··· Material for this task ···

theorem State.connFail_keeps {r₀ : State} {s : State} (c status : Nat) (who : Option Nat) (hk : Keeps r₀ s) :
    Keeps r₀ (State.connFail s c status who) := by
  unfold State.connFail
  repeat' first
    | with_reducible assumption
    | extract_lets +onlyGivenNames kx; refine @Keeps.cut _ r₀ kx ?_ ?_; subst kx; rotate_left; clear_value kx; intro hkx
    | extract_lets +onlyGivenNames kx; subst kx
    | with_reducible apply State.updLink_keeps
    | with_reducible apply State.updLnd_keeps
    | with_reducible apply State.updConn_keeps
    | with_reducible apply State.writeCstate_keeps
    | with_reducible apply State.writeContext_keeps
    | with_reducible apply State.endEntry_keeps
    | with_reducible apply State.sendErr_keeps
    | with_reducible apply Keeps.ite
    | with_reducible apply Keeps.set; with_reducible assumption
    | with_reducible refine Keeps.foldl ?_ ?_; intro _ _ _

theorem State.sqDrop_keeps {r₀ : State} {s : State} (i st : Nat) (hk : Keeps r₀ s) : Keeps r₀ (State.sqDrop s i st) := by
  unfold State.sqDrop
  repeat' first
    | with_reducible assumption
    | extract_lets +onlyGivenNames kx; refine @Keeps.cut _ r₀ kx ?_ ?_; subst kx; rotate_left; clear_value kx; intro hkx
    | extract_lets +onlyGivenNames kx; subst kx
    | with_reducible apply State.updSq_keeps
    | with_reducible apply State.endEntry_keeps
    | with_reducible apply State.connFail_keeps
    | with_reducible apply Keeps.ite

theorem State.sqRun_keeps {r₀ s : State} (i n : Nat) (hk : Keeps r₀ s) : Keeps r₀ (s.sqRun i n) := by
  induction n generalizing s with
  | zero => exact hk
  | succ n ih =>
    unfold State.sqRun
    repeat' first
      | with_reducible apply ih
      | with_reducible assumption
      | with_reducible apply State.sqDrop_keeps
      | split

theorem State.finishReset_keeps {r₀ : State} {s : State} (d : Nat) (hk : Keeps r₀ s) :
    Keeps r₀ (State.finishReset s d) := by
  unfold State.finishReset
  repeat' first
    | with_reducible assumption
    | extract_lets +onlyGivenNames kx; refine @Keeps.cut _ r₀ kx ?_ ?_; subst kx; rotate_left; clear_value kx; intro hkx
    | extract_lets +onlyGivenNames kx; subst kx
    | with_reducible apply State.updLnd_keeps
    | with_reducible apply State.writeCstate_keeps
    | with_reducible apply Keeps.ite
    | with_reducible apply Keeps.set; with_reducible assumption
    | split

theorem State.sqSweep_keeps {r₀ : State} {s : State} (d : Nat) (hk : Keeps r₀ s) : Keeps r₀ (State.sqSweep s d) := by
  unfold State.sqSweep
  repeat' first
    | with_reducible assumption
    | with_reducible apply State.sqRun_keeps
    | with_reducible apply State.finishReset_keeps

theorem State.connError_keeps {r₀ : State} {s : State} (c status : Nat) (who : Option Nat) (hk : Keeps r₀ s) :
    Keeps r₀ (State.connError s c status who) := by
  unfold State.connError
  repeat' first
    | with_reducible assumption
    | with_reducible apply State.connFail_keeps
    | with_reducible apply State.sqSweep_keeps
    | with_reducible apply Keeps.ite

theorem State.peerConnsError_keeps {r₀ : State} {s : State} (dest : Nat) (hk : Keeps r₀ s) :
    Keeps r₀ (State.peerConnsError s dest) := by
  unfold State.peerConnsError
  repeat' first
    | with_reducible assumption
    | with_reducible apply State.connError_keeps
    | with_reducible apply Keeps.ite
    | with_reducible refine Keeps.foldl ?_ ?_; intro _ _ _

theorem State.sendResp_keeps {r₀ : State} {s : State} (c lk : Nat) (d : ReadData) (hk : Keeps r₀ s) :
    Keeps r₀ (State.sendResp s c lk d) := by
  unfold State.sendResp
  repeat' first
    | with_reducible assumption
    | extract_lets +onlyGivenNames kx; subst kx
    | with_reducible apply State.enq_keeps
    | with_reducible apply State.countTier_keeps

theorem State.sendPacket_keeps {r₀ : State} {s : State} (c lk : Nat) (m : OutMsg) (k : Nat) (hk : Keeps r₀ s) :
    Keeps r₀ (State.sendPacket s c lk m k) := by
  unfold State.sendPacket
  repeat' first
    | with_reducible assumption
    | extract_lets +onlyGivenNames kx; refine @Keeps.cut _ r₀ kx ?_ ?_; subst kx; rotate_left; clear_value kx; intro hkx
    | extract_lets +onlyGivenNames kx; subst kx
    | with_reducible apply State.enq_keeps
    | with_reducible apply Keeps.ite
    | with_reducible apply Keeps.set; with_reducible assumption

theorem State.launch_keeps {r₀ : State} {s : State} (c lk : Nat) (m : OutMsg) (k : Nat) (hk : Keeps r₀ s) :
    Keeps r₀ (State.launch s c lk m k) := by
  unfold State.launch
  repeat' first
    | with_reducible assumption
    | extract_lets +onlyGivenNames kx; refine @Keeps.cut _ r₀ kx ?_ ?_; subst kx; rotate_left; clear_value kx; intro hkx
    | extract_lets +onlyGivenNames kx; subst kx
    | with_reducible apply State.updConn_keeps
    | with_reducible apply State.holdAcc_keeps
    | with_reducible apply State.sendPacket_keeps
    | split

theorem State.launchResp_keeps {r₀ : State} {s : State} (c lk : Nat) (d : ReadData) (hk : Keeps r₀ s) :
    Keeps r₀ (State.launchResp s c lk d) := by
  unfold State.launchResp
  repeat' first
    | with_reducible assumption
    | extract_lets +onlyGivenNames kx; refine @Keeps.cut _ r₀ kx ?_ ?_; subst kx; rotate_left; clear_value kx; intro hkx
    | extract_lets +onlyGivenNames kx; subst kx
    | with_reducible apply State.updConn_keeps
    | with_reducible apply State.holdAcc_keeps
    | with_reducible apply State.sendResp_keeps
    | split

theorem State.startRto_keeps {r₀ : State} {s : State} (c : Nat) (hk : Keeps r₀ s) : KeepsO r₀ (State.startRto s c) := by
  unfold State.startRto
  repeat' first
    | with_reducible assumption
    | extract_lets +onlyGivenNames kx; subst kx
    | with_reducible apply State.updConn_keeps
    | with_reducible apply KeepsO.ite
    | with_reducible apply KeepsO.none
    | with_reducible apply KeepsO.some

theorem State.pumpOne_keeps {r₀ : State} {s : State} (c : Nat) (hk : Keeps r₀ s) : KeepsO r₀ (State.pumpOne s c) := by
  unfold State.pumpOne
  repeat' first
    | with_reducible assumption
    | with_reducible intro hkf
    | extract_lets +onlyGivenNames kx; subst kx
    | with_reducible apply State.launch_keeps
    | with_reducible apply State.launchResp_keeps
    | with_reducible apply State.startRto_keeps
    | with_reducible apply KeepsO.ite
    | with_reducible apply KeepsO.none
    | with_reducible apply KeepsO.some
    | with_reducible apply KeepsO.mapV
    | split

theorem State.pumpN_keeps {r₀ s : State} (c n : Nat) (hk : Keeps r₀ s) : Keeps r₀ (s.pumpN c n) := by
  induction n generalizing s with
  | zero => exact hk
  | succ n ih =>
    unfold State.pumpN
    repeat' first
      | with_reducible apply ih
      | with_reducible assumption
      | with_reducible apply State.pumpOne_keeps
      | with_reducible apply Keeps.set; with_reducible refine KeepsO.get (by assumption) ?_
      | split

theorem State.pump_keeps {r₀ : State} {s : State} (c : Nat) (hk : Keeps r₀ s) : Keeps r₀ (State.pump s c) := by
  unfold State.pump
  repeat' first
    | with_reducible assumption
    | extract_lets +onlyGivenNames kx; refine @Keeps.cut _ r₀ kx ?_ ?_; subst kx; rotate_left; clear_value kx; intro hkx
    | extract_lets +onlyGivenNames kx; subst kx
    | with_reducible apply State.updConn_keeps
    | with_reducible apply State.pumpN_keeps

theorem State.pumpAll_keeps {r₀ : State} {s : State} (hk : Keeps r₀ s) : Keeps r₀ (State.pumpAll s) := by
  unfold State.pumpAll
  repeat' first
    | with_reducible assumption
    | with_reducible apply State.pump_keeps
    | with_reducible refine Keeps.foldl ?_ ?_; intro _ _ _

theorem State.takeEntry_keeps {r₀ : State} {s : State} (i wop : Nat) (hk : Keeps r₀ s) :
    Keeps r₀ (State.takeEntry s i wop) := by
  unfold State.takeEntry
  repeat' first
    | with_reducible assumption
    | extract_lets +onlyGivenNames kx; refine @Keeps.cut _ r₀ kx ?_ ?_; subst kx; rotate_left; clear_value kx; intro hkx
    | extract_lets +onlyGivenNames kx; subst kx
    | with_reducible apply State.updConn_keeps
    | with_reducible apply State.updSq_keeps
    | with_reducible apply State.violateAt_keeps
    | with_reducible apply State.sqSweep_keeps
    | with_reducible apply State.connError_keeps
    | with_reducible apply State.pump_keeps
    | with_reducible apply Keeps.ite

theorem execRaeWrite_keeps {r₀ : State} (die : Fin 2) (q : Fin 256) {s : State} (hk : Keeps r₀ s) :
    KeepsX r₀ (execRaeWrite die q s) := by
  unfold execRaeWrite
  repeat' first
    | with_reducible assumption
    | with_reducible apply State.takeEntry_keeps
    | with_reducible apply KeepsX.next

theorem execRaeWriteImm_keeps {r₀ : State} (die : Fin 2) (q : Fin 256) {s : State} (hk : Keeps r₀ s) :
    KeepsX r₀ (execRaeWriteImm die q s) := by
  unfold execRaeWriteImm
  repeat' first
    | with_reducible assumption
    | with_reducible apply State.takeEntry_keeps
    | with_reducible apply KeepsX.next

theorem execRaeRead_keeps {r₀ : State} (die : Fin 2) (q : Fin 256) {s : State} (hk : Keeps r₀ s) :
    KeepsX r₀ (execRaeRead die q s) := by
  unfold execRaeRead
  repeat' first
    | with_reducible assumption
    | with_reducible apply State.takeEntry_keeps
    | with_reducible apply KeepsX.next

theorem execRaeNotify_keeps {r₀ : State} (die : Fin 2) (q : Fin 256) {s : State} (hk : Keeps r₀ s) :
    KeepsX r₀ (execRaeNotify die q s) := by
  unfold execRaeNotify
  repeat' first
    | with_reducible assumption
    | with_reducible apply State.takeEntry_keeps
    | with_reducible apply KeepsX.next

theorem execGraftData_keeps {r₀ : State} (die : Fin 2) (q : Fin 256) {s : State} (hk : Keeps r₀ s) :
    KeepsX r₀ (execGraftData die q s) := by
  unfold execGraftData
  repeat' first
    | with_reducible assumption
    | with_reducible apply State.takeEntry_keeps
    | with_reducible apply KeepsX.next

theorem execGraftFrame_keeps {r₀ : State} (die : Fin 2) (q : Fin 256) {s : State} (hk : Keeps r₀ s) :
    KeepsX r₀ (execGraftFrame die q s) := by
  unfold execGraftFrame
  repeat' first
    | with_reducible assumption
    | with_reducible apply State.takeEntry_keeps
    | with_reducible apply KeepsX.next

theorem execControl_keeps {r₀ : State} (die : Fin 2) (q : Fin 256) {s : State} (hk : Keeps r₀ s) :
    KeepsX r₀ (execControl die q s) := by
  unfold execControl
  repeat' first
    | with_reducible assumption
    | with_reducible apply State.takeEntry_keeps
    | with_reducible apply KeepsX.next

theorem execSqTailWrite_keeps {r₀ : State} (die : Fin 2) (q : Fin 256) (v : BitVec 16) {s : State} (hk : Keeps r₀ s) :
    KeepsX r₀ (execSqTailWrite die q v s) := by
  unfold execSqTailWrite
  repeat' first
    | with_reducible assumption
    | with_reducible apply State.updSq_keeps
    | with_reducible apply State.sqSweep_keeps
    | with_reducible apply KeepsX.next
    | with_reducible apply KeepsX.ite

theorem State.connCmd_keeps {r₀ : State} {s : State} (d : Nat) (ok : Bool) (hk : Keeps r₀ s) :
    Keeps r₀ (State.connCmd s d ok) := by
  unfold State.connCmd
  repeat' first
    | with_reducible assumption
    | with_reducible apply State.updLnd_keeps

theorem execConnActivate_keeps {r₀ : State} (die : Fin 2) (conn : BitVec 20) {s : State} (hk : Keeps r₀ s) :
    KeepsX r₀ (execConnActivate die conn s) := by
  unfold execConnActivate
  repeat' first
    | with_reducible assumption
    | extract_lets +onlyGivenNames kx; refine @Keeps.cut _ r₀ kx ?_ ?_; subst kx; rotate_left; clear_value kx; intro hkx
    | extract_lets +onlyGivenNames kx; refine @KeepsO.cut _ r₀ kx ?_ ?_; subst kx; rotate_left; clear_value kx; intro hkx
    | extract_lets +onlyGivenNames kx; subst kx
    | with_reducible apply State.writeCstate_keeps
    | with_reducible apply State.writeContext_keeps
    | with_reducible apply State.makeRoom_keeps
    | with_reducible apply State.connCmd_keeps
    | with_reducible apply KeepsX.next
    | with_reducible apply KeepsX.ite
    | with_reducible apply Keeps.getD
    | with_reducible apply Keeps.set; with_reducible assumption

theorem execConnReset_keeps {r₀ : State} (die : Fin 2) (conn : BitVec 20) {s : State} (hk : Keeps r₀ s) :
    KeepsX r₀ (execConnReset die conn s) := by
  unfold execConnReset
  repeat' first
    | with_reducible assumption
    | extract_lets +onlyGivenNames kx; subst kx
    | with_reducible apply State.updLnd_keeps
    | with_reducible apply State.sqSweep_keeps
    | with_reducible apply State.connError_keeps
    | with_reducible apply State.connCmd_keeps
    | with_reducible apply KeepsX.next
    | with_reducible apply KeepsX.ite

theorem execConnForceError_keeps {r₀ : State} (die : Fin 2) (conn : BitVec 20) {s : State} (hk : Keeps r₀ s) :
    KeepsX r₀ (execConnForceError die conn s) := by
  unfold execConnForceError
  repeat' first
    | with_reducible assumption
    | extract_lets +onlyGivenNames kx; subst kx
    | with_reducible apply State.connError_keeps
    | with_reducible apply State.connCmd_keeps
    | with_reducible apply KeepsX.next
    | with_reducible apply KeepsX.ite

theorem State.sendAck_keeps {r₀ : State} {s : State} (c : Nat) (hk : Keeps r₀ s) : Keeps r₀ (State.sendAck s c) := by
  unfold State.sendAck
  repeat' first
    | with_reducible assumption
    | extract_lets +onlyGivenNames kx; refine @Keeps.cut _ r₀ kx ?_ ?_; subst kx; rotate_left; clear_value kx; intro hkx
    | extract_lets +onlyGivenNames kx; subst kx
    | with_reducible apply State.updConn_keeps
    | with_reducible apply State.sendLoose_keeps

theorem State.wholeMsg_keeps {r₀ : State} {s : State} (c : Nat) (m : InMsg) (hk : Keeps r₀ s) :
    Keeps r₀ (State.wholeMsg s c m) := by
  unfold State.wholeMsg
  repeat' first
    | with_reducible assumption
    | extract_lets +onlyGivenNames kx; refine @Keeps.cut _ r₀ kx ?_ ?_; subst kx; rotate_left; clear_value kx; intro hkx
    | extract_lets +onlyGivenNames kx; subst kx
    | with_reducible apply State.updLnd_keeps
    | with_reducible apply State.updConn_keeps
    | with_reducible apply State.postCpl_keeps
    | with_reducible apply State.sendAck_keeps
    | with_reducible apply Keeps.ite
    | with_reducible apply Keeps.set; with_reducible assumption
    | split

···

From the entries above, copy out every line where the string "OutMsg" appears.

Response to this task:
theorem State.sendPacket_keeps {r₀ : State} {s : State} (c lk : Nat) (m : OutMsg) (k : Nat) (hk : Keeps r₀ s) :
theorem State.launch_keeps {r₀ : State} {s : State} (c lk : Nat) (m : OutMsg) (k : Nat) (hk : Keeps r₀ s) :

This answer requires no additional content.